Quality of life considerations in cancer surgery US Medical PG Question 3: You conduct a medical research study to determine the screening efficacy of a novel serum marker for colon cancer. The study is divided into 2 subsets. In the first, there are 500 patients with colon cancer, of which 450 are found positive for the novel serum marker. In the second arm, there are 500 patients who do not have colon cancer, and only 10 are found positive for the novel serum marker. What is the overall sensitivity of this novel test?
- A. 450 / (450 + 10)
- B. 490 / (10 + 490)
- C. 490 / (50 + 490)
- D. 450 / (450 + 50) (Correct Answer)
- E. 490 / (450 + 490)
Quality of life considerations in cancer surgery Explanation: ***450 / (450 + 50)***
- **Sensitivity** is defined as the proportion of actual positive cases that are correctly identified by the test.

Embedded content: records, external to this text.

-- ==== Sys2Proof/Word.lean ====
section
/-!
DEFINITION. The word types of the CCS-1B core (spec/00_scope.md R6, R7): registers, pc, TP, addresses and
instruction words are 32-bit vectors; a memory cell is a byte; a register index is 0 to 31.
-/
namespace Sys2Proof

/-- `Bits32` of 00 R7: `XLEN` = 32 (00 R6). -/
abbrev Word := BitVec 32

/-- One byte of memory (10 R33). -/
abbrev Byte := BitVec 8

/-- A register index, 0 to 31: `NREG` = 32 (00 R6). -/
abbrev Reg := Fin 32

/-- `uint(v)` of 00 R7. -/
abbrev uint (v : Word) : Nat := v.toNat

/-- `sint(v)` of 00 R7. -/
abbrev sint (v : Word) : Int := v.toInt

end Sys2Proof
end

- In this study, there are **500 patients with colon cancer** (actual positives), and **450 of them tested positive** for the marker, while **50 tested negative** (500 - 450 = 50). Therefore, sensitivity = 450 / (450 + 50) = 450/500 = 0.9 or 90%.
*450 / (450 + 10)*
- This formula represents **Positive Predictive Value (PPV)**, which is the probability that a person with a positive test result actually has the disease.
- It incorrectly uses the total number of **test positives** in the denominator (450 true positives + 10 false positives) instead of the total number of diseased individuals, which is needed for sensitivity.
*490 / (10 + 490)*
- This is actually the correct formula for **specificity**, not sensitivity.
- Specificity = TN / (FP + TN) = 490 / (10 + 490) = 490/500 = 0.98 or 98%, which measures the proportion of actual negative cases correctly identified.
- The question asks for sensitivity, not specificity.
*490 / (50 + 490)*
- This formula incorrectly mixes **true negatives (490)** with **false negatives (50)** in an attempt to calculate specificity.
- The correct specificity formula should use false positives (10), not false negatives (50), in the denominator: 490 / (10 + 490).
*490 / (450 + 490)*
- This calculation incorrectly combines **true negatives (490)** and **true positives (450)** in the denominator, which does not correspond to any standard epidemiological measure.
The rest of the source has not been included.